その答えの一部は、「小胞体」の細胞内コンパートメントまたはERの細胞内コンパートメントで起こる新しく発現したタンパク質の品質管理にある. 過負荷状態または「ストレス」状態は、 ERは、タンパク質が解体され、「折り畳まれていないタンパク質応答」またはUPRを起こすことによって細胞が矯正しようとする状態.
この再編成の間、「UPRトランスデューサ」は、 ERで補正のためにタンパク質を分類する. 人間はこれらのトランスデューサを10種類持っていることが知られていますが、何年もの間、科学者はプロセスが動作するためには非常に多くの種類が必要である理由を説明できませんでした.

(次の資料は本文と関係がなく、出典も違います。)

-- ==== Sys2Proof/Proofs/OrderedAndChecks.lean ====
section

/-! PROOF. Ordered windows, the serving configuration, and the check-value unit. -/

namespace Sys2Proof.Proofs

open Sys2Proof Sys2Proof.Machine

/-- Checks over a numbered list are met where the unnumbered ones are. -/
theorem mustAll_zipIdx_map {α : Type} {l : List α} {ok : α → Bool} {at_ : Nat → Nat} (h : l.all ok = true) :
    mustAll (l.zipIdx.map (fun e => (ok e.1, at_ e.2))) = .ok () := by
  refine mustAll_of fun q hq => ?_
  obtain ⟨e, he, rfl⟩ := List.mem_map.mp hq
  exact List.all_eq_true.mp h _ (List.mem_of_getElem? (List.mem_zipIdx_iff_getElem?.mp he))

theorem mustAll_zipIdx_pair {α : Type} {l : List α} {ok1 ok2 : α → Bool} {at1 at2 : Nat → Nat} (h : l.all (fun a => ok1 a && ok2 a) = true) :
    mustAll (l.zipIdx.flatMap (fun e => [(ok1 e.1, at1 e.2), (ok2 e.1, at2 e.2)])) = .ok () := by
  refine mustAll_of fun q hq => ?_
  obtain ⟨e, he, hqe⟩ := List.mem_flatMap.mp hq
  obtain ⟨h1, h2⟩ := Bool.and_eq_true_iff.mp (List.all_eq_true.mp h _ (List.mem_of_getElem? (List.mem_zipIdx_iff_getElem?.mp he)))
  simp only [List.mem_cons, List.not_mem_nil, or_false] at hqe
  rcases hqe with rfl | rfl
  · exact h1
  · exact h2

section
variable {m : Mach} {n : Nat} {w : OrdWin}

theorem orderedClose_of (hw : tget none m.tier.wins n = some w) (hc : w.closing = false) (hm : msMet (getMs m w.closeMs).value.toNat w.closeTarget = true) :
    orderedClose n m = { applyLog m w with
      tier := { (applyLog m w).tier with wins := tset none (applyLog m w).tier.wins n (some { w with closing := true, log := [] }) } } := by
  rw [orderedClose, hw]
  exact if_neg (by rw [hc, hm]; decide)

theorem orderedDone_of (hw : tget none m.tier.wins n = some w) (hc : w.closing = true) :
    orderedDone n m = advanceMs { m with tier := { m.tier with wins := tdel m.tier.wins n } } w.doneMs 1 := by
  rw [orderedDone, hw]
  exact if_pos hc

end

/-- Settles O18, clause by clause. -/
theorem orderedAndServing : Obligations.OrderedAndServing := by
  refine ⟨?_, ?_, ?_, ?_⟩
  · rintro s r t l k w h ha halign h1 hmax hfmt hl hclose hdone ht hlog hsome htier hwins hk rfl
    refine knaob_next h (must_then (and_true ha (decide_eq_true halign)) (must_then (in_bounds h1 hmax) (must_then (decide_eq_true hfmt)
      (must_then (decide_eq_true hclose) (must_then (decide_eq_true hdone) (must_then hl ?_))))))
    rw [ht, hlog]
    refine must_then (and_true hsome (beq_iff_eq.mpr htier)) (must_then hwins ?_)
    rw [hk]
    rfl
  · exact fun s n w hw hc hm => next_of (orderedClose_of hw hc hm)
  · exact fun s n w hw hc => next_of (orderedDone_of hw hc)
  · rintro s r q binds privs h h1 hmax hbuf hptr hq hstep rfl rfl hbinds hprivs
    refine knaob_next h (must_then (in_bounds h1 hmax) (must_then hbuf (must_then hptr ?_)))
    dsimp only
    rw [hq]
    exact must_then hstep (ok_then (mustAll_zipIdx_pair (at1 := fun i => 32 + 8 * i) (at2 := fun i => 36 + 8 * i) hbinds) (ok_then (mustAll_zipIdx_map (at_ := fun i => 32 + 8 * pf r 24 4 + 2 * i) hprivs) rfl))

/-! ### The check-value unit -/

section
variable {m : Mach} {p : Nat}

theorem cvFrame_of {f : List Byte} {fs : List (List Byte)} (hon : tbit (getBlk m p).cv.cfg.toNat 63 = true) (he : engineInReset m p 3 = false)
    (hr : blkRuns m p = true) (ht : fld (getBlk m p).cv.cfg.toNat 61 2 ≠ 0) (hf : (getBlk m p).cv.frameQ = f :: fs) :
    cvFrame p m = (cvTake (modBlk m p (fun b => { b with cv := { b.cv with frameQ := fs } })) p f).1 := by
  rw [cvFrame]
  dsimp only
  rw [if_neg (by rw [hon, he, hr]; decide), if_neg ht, hf]

end

/-- What a judgement leaves of a unit. -/
def cvFixed (v : CvSt) := (v.frames, v.cfg, v.frameQ)

theorem cvFixed_cvNote (v : CvSt) (k n : Nat) : cvFixed (cvNote v k n) = cvFixed v := by
  unfold cvNote
  dsimp only
  split <;> rfl

theorem cvFixed_notes (l : List Nat) (n : Nat) (v : CvSt) : cvFixed (l.foldl (fun v k => cvNote v k n) v) = cvFixed v := by
  induction l generalizing v with
  | nil => rfl
  | cons k l ih => exact (ih _).trans (cvFixed_cvNote v k n)

theorem cvFixed_cvJudge (v : CvSt) (frame : List Byte) : cvFixed (cvJudge v frame).1 = (satAdd v.frames 1, v.cfg, v.frameQ) := by
  unfold cvJudge
  dsimp only
  split
  · exact cvFixed_cvNote ..
  · exact cvFixed_notes ..

/-- Without a tally a frame that holds its trailer is judged by its check value alone. -/
theorem cvJudge_plain {v : CvSt} {frame : List Byte} (hn : fld v.cfg.toNat 48 2 = 0) (hl : cvTrailer v ≤ frame.length) :
    (cvJudge v frame).2 = (if checkValue (cvCheck v) (frame.take (frame.length - cvTrailer v)) =
      (if tbit v.cfg.toNat 56 = true then v.expect.toNat else leNat (frame.drop (frame.length - cvTrailer v))) then [] else [0]) := by
  have hnt : cvTallyBytes v = 0 := by simp only [cvTallyBytes, hn]
  have hlong : ¬ frame.length < cvTrailer v := Nat.not_lt.mpr hl
  simp [cvJudge, hnt, hlong]
  rfl

/-- Settles O19, clause by clause. -/
theorem checkValues : Obligations.CheckValues := by
  refine ⟨?_, ?_, ?_, ?_, ?_⟩
  · intro s r p h hslot ha hon hw hmul htap hpoly hp hshare hfree
    refine knaob_next h (must_then (beq_iff_eq.mpr hslot) (must_then (decide_eq_true ha) ?_))
    rw [if_pos hon]
    refine must_then (decide_eq_true hw) (must_then ?_ (must_then ?_ (must_then (decide_eq_true hpoly) ?_)))
    · rcases hmul with h | h <;> simp [h]
    · rcases htap with h | h <;> simp [h]
    · rw [hp]
      refine must_then hshare (must_then ?_ ?_)
      · rcases hfree with h | h <;> simp [h]
      · rw [if_pos hon]
        rfl
  · intro s r p h ha hg h12 h20 h28 hp hshare hfree
    have hoff : ¬ tbit (pf r 4 8) 63 = true := by rw [hg]; decide
    refine knaob_next h (must_then (by rw [hg]; rfl) (must_then (decide_eq_true ha) ?_))
    rw [if_neg hoff]
    refine must_then (beq_iff_eq.mpr hg) (must_then (beq_iff_eq.mpr h12) (must_then (beq_iff_eq.mpr h20) (must_then (beq_iff_eq.mpr h28) ?_)))
    rw [hp]
    refine must_then hshare (must_then ?_ ?_)
    · rcases hfree with h | h <;> simp [h]
    · rw [if_neg hoff]
      rfl
  · exact fun s p f fs hon he hr ht hf => next_of (cvFrame_of hon he hr ht hf)
  · intro v frame
    have h := cvFixed_cvJudge v frame
    exact ⟨congrArg Prod.fst h, congrArg (fun q => q.2.1) h, congrArg (fun q => q.2.2) h⟩
  · exact fun v frame hn hl => cvJudge_plain hn hl

end Sys2Proof.Proofs

end

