theorem errView_modCtl (k : Nat) {j : Nat} {f : Ctl → Ctl} (h : ∀ x, errs (f x) = errs x) : errView (modCtl m j f) k = errView m k := by
  have hget : errs (getCtl (modCtl m j f) k) = errs (getCtl m k) := by
    rw [getCtl_modCtl]
    split
    · exact h _
    · rfl
  exact congrArg (fun e => (m.mem, m.poison, e)) hget

theorem errView_retireChan (k ch : Nat) (fresh : Bool) (j : Nat) : errView (retireChan m k ch fresh) j = errView m j := by
  unfold retireChan
  dsimp only
  split_ifs
  · rfl
  · exact errView_modCtl j fun _ => rfl
  · rfl
  · exact errView_modCtl j fun _ => rfl
  · exact errView_modCtl j fun _ => rfl

theorem errView_drawBkt (k n j : Nat) : errView (drawBkt m k n) j = errView m j := errView_modCtl (m := m) j fun _ => rfl

theorem errView_retirePage (k page j : Nat) : errView (retirePage m k page) j = errView m j := by
  unfold retirePage
  dsimp only
  split
  · rfl
  · exact errView_modCtl j fun _ => rfl

/-- A copy that finds a spare page and that the bucket covers. -/
theorem copyPages_cons {fuel page : Nat} {rest : List Nat} (h : (getCtl m k).copies = page :: rest) (hspare : ¬ (getCtl m k).spareFree = 0)
    (hcovers : ¬ (!bktCovers m k copyBytes) = true) {m' : Mach}
    (hm : m' = retirePage (drawBkt (modCtl m k (fun x => { x with copies := rest })) k copyBytes) k page) :
    copyPages m k (fuel + 1) = copyPages (modCtl m' k (fun x => { x with copies := x.copies ++ rowLeft m' k page })) k fuel := by
  rw [copyPages, h]
  dsimp only
  rw [if_neg hspare, if_neg hcovers, hm]

theorem errView_addCopies (l : List Nat) (j : Nat) : errView (modCtl m k (fun x => { x with copies := x.copies ++ l })) j = errView m j :=
  errView_modCtl j fun _ => rfl

theorem errView_setCopies (l : List Nat) (j : Nat) : errView (modCtl m k (fun x => { x with copies := l })) j = errView m j :=
  errView_modCtl j fun _ => rfl

theorem errView_copyPages (k fuel j : Nat) : errView (copyPages m k fuel) j = errView m j := by
  induction fuel generalizing m with
  | zero => rfl
  | succ fuel ih =>
    cases hc : (getCtl m k).copies with
    | nil => rw [copyPages, hc]
    | cons page rest =>
      by_cases hspare : (getCtl m k).spareFree = 0
      · rw [copyPages, hc]
        dsimp only
        rw [if_pos hspare, errView_setCopies]
      · by_cases hcovers : (!bktCovers m k copyBytes) = true
        · rw [copyPages, hc]
          dsimp only
          rw [if_neg hspare, if_pos hcovers]
        · rw [copyPages_cons hc hspare hcovers rfl, ih, errView_addCopies, errView_retirePage, errView_drawBkt, errView_setCopies]

theorem errView_askRetire (k page j : Nat) : errView (askRetire m k page) j = errView m j := by
  unfold askRetire
  split
  · rfl
  · exact (errView_copyPages ..).trans (errView_modCtl j fun _ => rfl)

/-! ### Corrected and detected errors -/

theorem setBit_getLsbD {n i : Nat} (x : BitVec n) (h : i < n) : (setBit x i).getLsbD i = true := by
  rw [setBit, BitVec.getLsbD_or, BitVec.getLsbD_ofNat]
  simp [h, Nat.testBit_shiftLeft]

/-- What a corrected error leaves at its controller before pages and channels are looked at. -/
theorem errView_tierCorrect (m : Mach) (k a : Nat) : errView (tierCorrect m k a) k = (m.mem, m.poison, satAdd (getCtl m k).corrected 1,
    (getCtl m k).uncorrected, setBit (getCtl m k).eccStatus 0, (getCtl m k).eccFirst, delNat a (getCtl m k).wb ++ [a]) := by
  unfold tierCorrect
  extract_lets pl span m1 m2 mine lim
  have h2 : errView m2 k = (m.mem, m.poison, satAdd (getCtl m k).corrected 1, (getCtl m k).uncorrected, setBit (getCtl m k).eccStatus 0,
      (getCtl m k).eccFirst, delNat a (getCtl m k).wb ++ [a]) := by
    have hlog : errView m2 k = errView m1 k := (congrArg (errView · k) (logRec_frame m1 ..)).trans rfl
    rw [hlog]
    simp [errView, errs, m1]
  split_ifs
  · exact (errView_retireChan ..).trans h2
  · exact h2
  · exact (errView_askRetire ..).trans h2
  · exact h2

/-- What a detected error leaves, but for what the management keeps and the health score counts of it. -/
theorem tierDetect_frame (m : Mach) (k a : Nat) (patrol : Bool) (who : Option Nat) : ∃ g h, tierDetect m k a patrol who =
    { setPoison (modCtl m k (fun x => { x with
        uncorrected := satAdd x.uncorrected 1, eccStatus := setBit x.eccStatus (if patrol then 2 else 1), wb := delNat a x.wb,
        eccFirst := if x.eccFirst.getLsbD 63 then x.eccFirst else tierFirst (b2n patrol) (cargoAt m a).isSome a })) a true with mgmt := g, health := h } := by
  unfold tierDetect
  extract_lets cargo m1 m2 m3
  have h3 : m3 = { m2 with mgmt := m3.mgmt } := by
    by_cases hp : patrol = true
    · simp only [m3, hp, if_true]
      exact report_frame ..
    · rw [show m3 = _ from if_neg hp]
      cases who with
      | some c => exact report_frame ..
      | none => exact report_frame ..
  refine ⟨m3.mgmt, (noteUnc m3).health, ?_⟩
  exact congrArg (fun y : Mach => { y with health := (noteUnc m3).health }) h3

theorem tierFirst_valid (source : Nat) (cargo : Bool) (a : Nat) : (tierFirst source cargo a).getLsbD 63 = true := by
  have h : Nat.testBit (1 <<< 63) 63 = true := by decide
  rw [tierFirst, BitVec.getLsbD_ofNat, Nat.testBit_or, Nat.testBit_or, Nat.testBit_or, h]
  rfl

theorem getCtl_tierDetect (m : Mach) (k a : Nat) (patrol : Bool) (who : Option Nat) : getCtl (tierDetect m k a patrol who) k =
    { getCtl m k with
        uncorrected := satAdd (getCtl m k).uncorrected 1, eccStatus := setBit (getCtl m k).eccStatus (if patrol then 2 else 1),
        wb := delNat a (getCtl m k).wb,
        eccFirst := if (getCtl m k).eccFirst.getLsbD 63 then (getCtl m k).eccFirst else tierFirst (b2n patrol) (cargoAt m a).isSome a } := by
  obtain ⟨g, h, hd⟩ := tierDetect_frame m k a patrol who
  rw [hd]
  exact (getCtl_modCtl ..).trans (if_pos rfl)

/-! ### Accesses -/

theorem inside_unit {a n : Nat} (h0 : n ≠ 0) (hu : a / 4096 = (a + n - 1) / 4096) : ¬ (decide (n = 0) || a / 4096 != (a + n - 1) / 4096) = true := by
  simp [h0, ← hu]

section
variable {s : State} {a n len ondie : Nat} {data : Option (List Byte)} {who : Option Nat} {ref : Option (Nat × ItemRef)} {single double : List Nat} {joins : Bool}

/-- An access within one unit of an unfenced controller reaches it. -/
theorem tierAccess_reaches (hk : ctlOf a = some k) (hlen : len = (match data with | some d => d.length | none => n)) (h0 : len ≠ 0)
    (hu : a / 4096 = (a + len - 1) / 4096) (hf : fenced s.m a = false) :
    exec (.tierAccess a n data who ref single double ondie joins) s = .next { s with m := arriveReq s.m k (tierReq a len data who ref single double ondie joins) } := by
  refine next_of ?_
  unfold tierAccess
  rw [hk]
  dsimp only
  subst hlen
  refine (if_neg (inside_unit h0 hu)).trans ?_
  exact if_neg (by simp [hf])

theorem tierAccess_fenced (hk : ctlOf a = some k) (hlen : len = (match data with | some d => d.length | none => n)) (h0 : len ≠ 0)
    (hu : a / 4096 = (a + len - 1) / 4096) (hf : fenced s.m a = true) :
    exec (.tierAccess a n data who ref single double ondie joins) s = .next { s with m := (match ref with
      | some q => endWb s.m q.1 q.2.stream cMemPoison
      | none => s.m) } := by
  refine next_of ?_
  unfold tierAccess
  rw [hk]
  dsimp only
  subst hlen
  refine (if_neg (inside_unit h0 hu)).trans ?_
  exact if_pos hf

/-- A read that is served ends the waybill that consumes it where it meets poison. -/
theorem serveTier_read : serveTier m (tierReq a n none who ref single double ondie joins) = (match ref with
      | some q => if rdPoison m a n = true then endWb m q.1 q.2.stream cMemPoison else m
      | none => m) := rfl

theorem narrowRead_alone {q : TierReq} {g : Nat} (hg : granules q.a q.n = [g]) (hj : joinsAt m k q g = false) :
    narrowRead m k q = throughCode (modCtl m k (fun x => openNarrow k x g)) [g] q.single q.double q.who := by
  unfold narrowRead
  rw [hg, List.foldl_cons, List.foldl_nil]
  exact if_neg (by simp [hj])

theorem narrowRead_joins {q : TierReq} {g : Nat} (hg : granules q.a q.n = [g]) (hj : joinsAt m k q g = true) :
    narrowRead m k q = modCtl m k (fun x =>
      { x with combined := satAdd x.combined 1, narrow := x.narrow.map (fun e => if e.1 = g then (e.1, e.2 + 1) else e) }) := by
  unfold narrowRead
  rw [hg, List.foldl_cons, List.foldl_nil]
  exact if_pos hj

end

/-! ### Where bytes lie -/

theorem hbm_place {a r o x : Nat} (hr : r < 4) (ho : o < 0x37E11D6000) (ha : a = r * 0x4000000000 + o) (hx : x = o / 4096 / 3 * 4096 + o % 4096) :
    ctlOf a = some (3 * r + o / 4096 % 3) ∧ chanOf a = x / 256 % 32 ∧ pseudoOf a = x / 128 % 2 := by
  have hdiv : a / 0x4000000000 = r := by omega
  have hmod : a % 0x4000000000 = o := by omega
  refine ⟨?_, ?_, ?_⟩
  · unfold ctlOf
    rw [if_pos (by omega), hdiv, hmod]
    exact if_pos ho
  · rw [chanOf, hmod, hx]
  · rw [pseudoOf, hmod, hx]

theorem lpddr_place {a r o x : Nat} (hr : r < 4) (ho : o < 0x7735940000) (ha : a = 0x10000000000 + r * 0x8000000000 + o)
    (hx : x = o / 4096 / 4 * 4096 + o % 4096) : ctlOf a = some (16 + (4 * r + o / 4096 % 4)) ∧ subchanOf a = x / 256 % 8 := by
  have hdiv : (a - 0x10000000000) / 0x8000000000 = r := by omega
  have hmod : (a - 0x10000000000) % 0x8000000000 = o := by omega
  constructor
  · unfold ctlOf
    rw [if_neg (by omega), if_pos (by omega), hdiv, hmod, ← Nat.add_assoc]
    exact if_pos ho
  · rw [subchanOf, hmod, hx]

/-- A tile of 2 KiB lies at one controller, in eight channels that follow each other. -/
theorem tile_place {a i : Nat} (ha : a < 0x10000000000) (hk : ctlOf a = some k) (hal : a % 2048 = 0) (hi : i < 2048) :
    ctlOf (a + i) = some k ∧ chanOf (a + i) = chanOf a + i / 256 ∧ chanOf a % 8 = 0 := by
  have hdiv : (a + i) / 0x4000000000 = a / 0x4000000000 := by omega
  have hmod : (a + i) % 0x4000000000 = a % 0x4000000000 + i := by omega
  have hunit : (a % 0x4000000000 + i) / 4096 = a % 0x4000000000 / 4096 := by omega
  refine ⟨?_, ?_, ?_⟩
  · rw [← hk]
    unfold ctlOf
    rw [if_pos (by omega), if_pos ha, hdiv, hmod]
    dsimp only
    rw [hunit]
    have hsame : (a % 0x4000000000 + i < 0x37E11D6000) = (a % 0x4000000000 < 0x37E11D6000) := propext (by omega)
    simp only [hsame]
  · unfold chanOf
    rw [hmod]
    dsimp only
    rw [hunit]
    omega
  · unfold chanOf
    dsimp only
    omega

/-- Settles O39: accesses by what they meet at their controller, errors by what they leave there, and the places of addresses by arithmetic. -/
theorem tierEvents : Obligations.TierEvents := by
  unfold Obligations.TierEvents
  refine ⟨?_, ?_, ?_, ?_, ?_, ?_, ?_, ?_, ?_, ?_, ?_, ?_, ?_, ?_, by decide⟩
  · intro s a n data who ref single double ondie joins k len hk hlen h0 hu hf
    exact tierAccess_reaches hk hlen h0 hu hf
  · intro s a n data who ref single double ondie joins k len hk hlen h0 hu hf
    exact tierAccess_fenced hk hlen h0 hu hf
  · intro m k q h
    exact arriveReq_waits h q
  · intro s a n who ref single double ondie joins k m hk h0 hu hf hi hr hn hm hl
    rw [tierAccess_reaches (data := none) (n := n) hk rfl h0 hu hf, arriveReq_served hi hr rfl rfl (hm.trans (if_neg (by simpa using hn)).symm) hl]
    rfl
  · intro s a n who ref single double ondie k g m hk h0 hu hf hi hr hn hg hm hl
    have hserved : m = narrowRead (modCtl s.m k (fun x => { x with ondie := satAdd x.ondie ondie })) k (tierReq a n none who ref single double ondie false) :=
      hm.trans (narrowRead_alone (q := tierReq a n none who ref single double ondie false) hg rfl).symm
    rw [tierAccess_reaches (data := none) (n := n) hk rfl h0 hu hf, arriveReq_served hi hr rfl rfl (hserved.trans (if_pos (by simpa using hn)).symm) hl]
    rfl
  · intro s a n who single double ondie k g m hk h0 hu hf hi hr hn hg hany hm hl
    have hserved : m = narrowRead (modCtl s.m k (fun x => { x with ondie := satAdd x.ondie ondie })) k (tierReq a n none who none single double ondie true) := by
      refine hm.trans (narrowRead_joins (q := tierReq a n none who none single double ondie true) hg ?_).symm
      rw [joinsAt, getCtl_modCtl, if_pos rfl]
      exact hany
    rw [tierAccess_reaches (data := none) (n := n) hk rfl h0 hu hf, arriveReq_served hi hr rfl rfl (hserved.trans (if_pos (by simpa using hn)).symm) hl]
    rfl
  · intro s a n d who ref single double ondie joins k m hk h0 hu hf hi hr hm hl
    obtain ⟨m1, hw, hm1⟩ := serveTier_write (m := m) (q := tierReq a d.length (some d) who ref [] [] 0 joins) rfl
    refine ⟨_, m1, tierAccess_reaches hk rfl h0 hu hf, rfl, rfl, ?_, hm1⟩
    exact (arriveReq_served hi hr rfl rfl hm hl).trans hw
  · intro s a n data who ref single double ondie joins k len r hk hlen h0 hu hf hi hr
    have h := tierAccess_reaches (who := who) (ref := ref) (single := single) (double := double) (ondie := ondie) (joins := joins) hk hlen h0 hu hf
    rw [arriveReq_held hi hr] at h
    exact ⟨fun hheld => h.trans (by rw [if_neg (by omega)]), fun hheld => h.trans (by rw [if_pos hheld])⟩
  · intro s k
    rfl
  · intro m k a
    have h := errView_tierCorrect m k a
    simp only [errView, errs, Prod.mk.injEq] at h
    obtain ⟨hmem, hpoison, hcorr, -, hstatus, -, hwb⟩ := h
    exact ⟨hmem, hpoison, hcorr, hstatus ▸ setBit_getLsbD _ (by decide), by simp [hwb]⟩
  · intro m k a patrol who
    obtain ⟨g, h, hd⟩ := tierDetect_frame m k a patrol who
    refine ⟨by rw [hd]; rfl, ?_, by rw [getCtl_tierDetect], ?_, ?_, fun hv => by rw [getCtl_tierDetect]; exact if_pos hv⟩
    · rw [hd]
      exact (isPoison_setPoison (m := m) a true a).trans (if_pos rfl)
    · rw [getCtl_tierDetect]
      exact setBit_getLsbD _ (by cases patrol <;> decide)
    · rw [getCtl_tierDetect]
      dsimp only
      split
      · assumption
      · exact tierFirst_valid ..
  · intro a r o x hr ho ha hx
    exact hbm_place hr ho ha hx
  · intro a r o x hr ho ha hx
    exact lpddr_place hr ho ha hx
  · intro a i k ha hk hal hi
    exact tile_place ha hk hal hi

現在、細胞生物学ジャーナルに掲載された論文では、細胞の発達段階とストレスのタイプによって、異なるUPRトランスデューサがどのように選択的に使用されるかについて、京都大学の石川喜朗と森井和夫が記述しています.
「10個のトランスデューサを持っていることが知られているメダカ魚の胚の発達中にERストレスを引き起こすタンパク質を探すことから始めました」と最初の著者Ishikawa.
「短鎖コラーゲンの生成は、最初にあるトランスデューサを品質管理のために活性化させることを発見した. 「コラーゲンは、脊椎動物において最も豊富なタンパク質であり、細胞の外部支持を提供する.
発達の次の段階では、細胞は主要アクタータンパク質からのシグナルを受け、より長い鎖のコラーゲンを産生し始めた. この新しいERストレスに応答して、新しいUPRトランスデューサが活性化されて、大きなコラーゲンをERの外に輸出するための成分を産生した. これがなければ、より大きなコラーゲンは細胞を離れて仕事をすることができなくなります.
「このことは、異なるタンパク質によって引き起こされる異なるERストレスに対処するために異なるUPRトランスデューサが活性化されることを示した」と石川.
上級研究員森は、「UPRは、細胞分化の間に主役を支援し、それによって様々な生物学的過程を編成することを舞台裏で担う」と続けている
研究チームは、次に、異なるトランスデューサを活性化するコラーゲンの長さを細胞がどのように区別しているのかを理解し、細胞プロセスおよび発達におけるUPRの役割の理解をさらに深めることを目指している.